By a News Reporter-Staff News Editor at Information Technology Newsweekly -- Researchers detail new data in Information Forensics and Security. According to news reporting out of San Antonio, Texas, by VerticalNews editors, research stated, "Over 20 studies have been published in the past decade involving file and data type classification for digital forensics and information security applications. Methods using n-grams as inputs have proven the most successful across a wide variety of types; however, there are mixed results regarding the utility of unigrams and bigrams as inputs independently."
Our news journalists obtained a quote from the research from the University of Texas, "In this study, we use support vector machines (SVMs) consisting of unigrams and bigrams, as well as complexity and other byte frequency-based measures, as inputs.
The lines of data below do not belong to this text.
/-- The table and RESULT1 after a FREQ_ACCUM. -/
theorem freqAccum_writes {b : Byte} {s t : State} (h : exec (.freqAccum b) s = .next t) :
    t.freq = countByte s.freq b ∧ t.result1 = if freqAt s.freq b + 1 = 256 then 1 else 0 := by
  rw [exec_freqAccum] at h
  cases h
  exact ⟨rfl, rfl⟩

/-! ## Counts as numbers: nothing wraps (R156) -/

/-- A zero count stays 0 under the same formula as the others. -/
theorem scaleCount_toNat {c : Word} (h : c.toNat ≤ 256) : (scaleCount c).toNat = (c.toNat + 1) / 2 := by
  unfold scaleCount
  split
  · next h0 => rw [h0]; rfl
  · rw [BitVec.toNat_udiv, BitVec.toNat_add, show (1 : Word).toNat = 1 from rfl, show (2 : Word).toNat = 2 from rfl]
    omega

theorem bump_toNat {freq : Vector Word 256} {b : Byte} (hb : (freqAt freq b).toNat ≤ 255) (c : Byte) :
    (freqAt (bump freq b) c).toNat = if c = b then (freqAt freq c).toNat + 1 else (freqAt freq c).toNat := by
  rw [freqAt_bump]
  split
  · next h => subst h; bv_omega
  · rfl

theorem count_succ_eq_256_iff (freq : Vector Word 256) (b : Byte) :
    freqAt freq b + 1 = 256 ↔ (freqAt freq b).toNat = 255 := by
  constructor <;> intro h <;> bv_omega

/-- Each count after a byte is its bumped count, or half of it rounded up when the byte's count was 255. -/
theorem countByte_toNat {freq : Vector Word 256} {b c : Byte} (hb : (freqAt freq b).toNat ≤ 255)
    (hc : (freqAt freq c).toNat ≤ 255) : (freqAt (countByte freq b) c).toNat =
      if (freqAt freq b).toNat = 255 then ((freqAt (bump freq b) c).toNat + 1) / 2
      else (freqAt (bump freq b) c).toNat := by
  split
  · next h =>
    have hle : (freqAt (bump freq b) c).toNat ≤ 256 := by rw [bump_toNat hb]; split <;> omega
    rw [countByte_scales ((count_succ_eq_256_iff freq b).mpr h), freqAt_mapTable, scaleCount_toNat hle]
  · next h => rw [countByte_bumps fun e => h ((count_succ_eq_256_iff freq b).mp e)]

/-- Settles O17: the bound is the one the invariant keeps; a positive count is still positive after the increment, and
half of it, rounded up, is too. -/
theorem scalingKeepsCountsSmallAndPositive : Obligations.ScalingKeepsCountsSmallAndPositive := by
  intro s t b hle ht
  obtain ⟨hfreq, -⟩ := freqAccum_writes ht
  rw [hfreq]
  refine ⟨freqAt_countByte_le hle b, fun c hpos => ?_⟩
  have hbump : 0 < (freqAt (bump s.freq b) c).toNat := by rw [bump_toNat (hle b)]; split <;> omega
  rw [countByte_toNat (hle b) (hle c)]
  split <;> omega

/-- Settles O18: RESULT1 = 1 says that scaling fired, and halving with rounding up is monotone. -/
theorem scalingIsMonotone : Obligations.ScalingIsMonotone := by
  refine ⟨fun s t v a b hle ht hfired hab => ?_, by decide, by decide⟩
  obtain ⟨hfreq, hflag⟩ := freqAccum_writes ht
  have h255 : (freqAt s.freq v).toNat = 255 := by
    rw [← count_succ_eq_256_iff]
    by_contra hn
    rw [hfired, if_neg hn] at hflag
    exact absurd hflag (by decide)
  rw [BitVec.le_def] at hab ⊢
  rw [hfreq, countByte_toNat (hle v) (hle b), countByte_toNat (hle v) (hle a), if_pos h255, if_pos h255]
  omega

/-! ## Copies of one byte -/

/-- The count of a byte after `n` copies of it (R158). -/
def copiesCount (n : Nat) : Nat := if n < 256 then n else 128 + (n - 256) % 128

/-- How many of `n` copies of a byte made scaling fire (R158). -/
def copiesScalings (n : Nat) : Nat := if n < 256 then 0 else 1 + (n - 256) / 128

theorem copiesCount_low {n : Nat} (h : n < 256) : copiesCount n = n := if_pos h

theorem copiesCount_high (m : Nat) : copiesCount (256 + m) = 128 + m % 128 := by
  rw [copiesCount, if_neg (by omega), Nat.add_sub_cancel_left]

theorem copiesScalings_low {n : Nat} (h : n < 256) : copiesScalings n = 0 := if_pos h

theorem copiesScalings_high (m : Nat) : copiesScalings (256 + m) = 1 + m / 128 := by
  rw [copiesScalings, if_neg (by omega), Nat.add_sub_cancel_left]

theorem copiesCount_le (n : Nat) : copiesCount n ≤ 255 := by
  unfold copiesCount; split <;> omega

/-- The closed form and the number of scalings step together: below 255 by counting, at 255 by the first scaling, and
from then on with period 128. -/
theorem copies_succ (n : Nat) :
    copiesCount (n + 1) = (if copiesCount n = 255 then 128 else copiesCount n + 1) ∧
      copiesScalings (n + 1) = copiesScalings n + if copiesCount n = 255 then 1 else 0 := by
  obtain h | rfl | h : n < 255 ∨ n = 255 ∨ 256 ≤ n := by omega
  · have hn : n < 256 := by omega
    have hs : n + 1 < 256 := by omega
    rw [copiesCount_low hn, copiesCount_low hs, copiesScalings_low hn, copiesScalings_low hs, if_neg h.ne, if_neg h.ne]
    exact ⟨rfl, rfl⟩
  · decide
  · obtain ⟨m, rfl⟩ := Nat.exists_eq_add_of_le h
    rw [Nat.add_assoc, copiesCount_high, copiesCount_high, copiesScalings_high, copiesScalings_high]
    constructor <;> split <;> omega
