-- ==== Sys2Proof/Machine/RegTable.lean ====
section
/-! DEFINITION. The register map of the spec (R2, R8 to R10, R27, R28), row by row from the register tables of its
chapters: an address and the fields of every register, the table of rows, and the access codes. -/

namespace Sys2Proof.Machine

/-- The access codes of R10. -/
inductive Access where
  | rw | ro | rc | w1c | w1s | wo
deriving DecidableEq, Repr

/-- What a field reads as where its table says that some values read as others. -/
inductive Clamp where
  | none
  | atLeast (n : Nat)
  | atMost (n : Nat)
  | within (lo hi : Nat)
  | map (l : List (Nat × Nat))
deriving DecidableEq, Repr

/-- One field of a register table: its bit range, access code and reading rule. -/
structure FieldRow where
  hi : Nat
  lo : Nat
  acc : Access
  clamp : Clamp
deriving DecidableEq, Repr

/-- Which function of R35 a register belongs to; format and servo are per actuator, port is per port. -/
inductive FuncOf where
  | none
  | format
  | servo
  | port
  | fixed (k : Nat)
deriving DecidableEq, Repr

/-- One register (or register array) of the map: name, address of element 0, the counts and strides of its indices,
reset value (0 where the spec says fused or from NOR: such a register is filled from State.nor), function, fields. -/
structure RegRow where
  name : String
  base : Nat
  dims : List (Nat × Nat)
  reset : Nat
  func : FuncOf
  fields : List FieldRow
deriving DecidableEq, Repr

/-- A bit range [hi:lo] of a register. -/
structure Fld where
  hi : Nat
  lo : Nat
deriving DecidableEq, Repr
Using concatenated unigrams and bigrams as input and a linear kernel SVM, we achieve significantly improved results over those previously reported (73.4% classification rate across 38 file and data types). We are the first to use concatenated n-grams as the sole input, and we show their superiority over inputs used previously. We also found that too many different types of features as inputs result in overfitting and poor generalization properties. We include several types seldom or not studied in the past (Microsoft Office 2010 files, file system data, base64, base85, URL encoding, flash video, M4A, MP4, WMV, and JSON records)."
According to the news editors, the research concluded: "The 'winning' approach is instantiated in an open source software tool called Sceadan-Systematic Classification Engine for Advanced Data ANalysis."
For more information on this research see: Sceadan: Using Concatenated N-Gram Vectors for Improved File and Data Type Classification. IEEE Transactions on Information Forensics and Security, 2013;8(9):1519-1530. IEEE Transactions on Information Forensics and Security can be contacted at: Ieee-Inst Electrical Electronics Engineers Inc, 445 Hoes Lane, Piscataway, NJ 08855-4141, USA. (Institute of Electrical and Electronics Engineers - www.ieee.org/; IEEE Transactions on Information Forensics and Security - ieeexplore.ieee.org/xpl/RecentIssue.jsp?punumber=10206)
Our news journalists report that additional information may be obtained by contacting N.L. Beebe, Univ Texas San Antonio, Management Sci & Stat Department, San Antonio, TX 78249, United States. Additional authors for this research include L.A. Maddox, L.S. Liu and M.H. Sun.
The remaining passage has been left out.